▼

/-- Trailing removal, after which the lost timer is judged (R99, R100). -/
def trailing (n : Nat) (s : State) : State :=
  judgeLost n (trimList Config.listMax n s)

/-! ## Advancing (R95, R96, R97) -/

/-- Train `n` claims `x`, entered through `f`, aspects at passing as `aspect` gives them (R95). -/
def claim (n x : Nat) (f : EndName) (aspect : Nat → Aspect) (s : State) : State :=
  match s.train? n with
  | none => s
  | some t =>
    match t.lead, t.list with
    | some lead, tail :: _ =>
      let s1 := if Config.listMax ≤ t.list.length then (removeTrailing n s).report (.trainLong n tail.sec) else s
      let g := (s1.far x f).getD f
      let s2 := s1.setTrain n fun t => { t with
        list := t.list ++ [{ sec := x, exit := g, entry := f }], lostTimer := none }
      let s3 := judgePass n lead.sec lead.exit aspect (endAmbiguity x s2)
      (((ixAppend n x (some lead) s3).report (.trainAt n x)).hand (.listChange n)).hand (.placement n)
    | _, _ => s

/-- The ACTIVE trains whose lead faces `x`, each with the end of `x` it reaches (R95). -/
def State.candidates (s : State) (x : Nat) : List (Nat × EndName) :=
  s.tt.trains.filterMap fun e =>
    if e.2.state = .active then
      match e.2.lead with
      | none => none
      | some l =>
        match s.across l.sec l.exit with
        | some (y, f) => if y = x then some (e.1, f) else none
        | none => none
    else none

/-- `x` is left a stray between several candidates (R96). -/
def markAmbiguous (x : Nat) (ns : List Nat) (s : State) : State :=
  (foldState (fun n s => changeHolds n (fun t => { t with ambiguity := some x }) s) ns s).report
    (.trainAmbiguous x ns)

/-- The first end of section `y` whose resolution answers `x`, with the end of `x` reached (R97). -/
def State.endToward (s : State) (y x : Nat) : Option (EndName × EndName) :=
  match s.section? y with
  | none => none
  | some r => r.cfg.kind.ends.findSome? fun e =>
      match s.across y e with
      | some (z, f) => if z = x then some (e, f) else none
      | none => none

/-- A LOST train with remembered entry `m` is beside `x` (R97). -/
def State.beside (s : State) (x : Nat) (t : TrainRec) : Bool :=
  t.state == .lost && (match t.remembered with
    | none => false
    | some m => m.sec == x || (s.endToward m.sec x).isSome)

/-- The re-found train's record, with its list (R97). -/
def TrainRec.found (t : TrainRec) (e : ListEntry) : TrainRec :=
  { t with state := .active, list := [e], remembered := none, cap := none }

/-- What follows a placing or a re-finding of train `n` in `x` (R93, R97, R131). The visitor unit takes the train's
becoming ACTIVE before the run list has its placement opportunity (the model's choice, log 73). -/
def settled (n x : Nat) (s : State) : State :=
  (((carryPlaced n x s).hand (.trainChange n .active)).hand (.listChange n)).hand (.placement n)

/-- Train `n`, LOST, re-finds itself in `x` (R97). -/
def refind (n x : Nat) (s : State) : State :=
  match (s.train? n).bind fun t => t.remembered with
  | none => s
  | some m =>
    if m.sec = x then
      let s1 := (endAmbiguity x (s.setTrain n fun t => t.found m)).report (.trainFound n x)
      settled n x (ixAppend n x none s1)
    else
      match s.endToward m.sec x with
      | none => s
      | some (e, f) =>
        let g := (s.far x f).getD f
        let s1 := (endAmbiguity x (s.setTrain n fun t => t.found { sec := x, exit := g, entry := f })).report
          (.trainFound n x)
        settled n x (ixAppend n x (some m) (judgePass n m.sec e s1.aspectNow s1))

/-- No ACTIVE train faces `x`: a LOST train beside it is re-found, or `x` is a stray (R97). -/
def findLost (x : Nat) (s : State) : State :=
  match s.trainsWith (s.beside x) with
  | [n] => refind n x s
  | _ => s.report (.trainStray x)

▲

What needs to be done » Report the number of lines in the records that include the string "section", and write no other words.

Answer » 2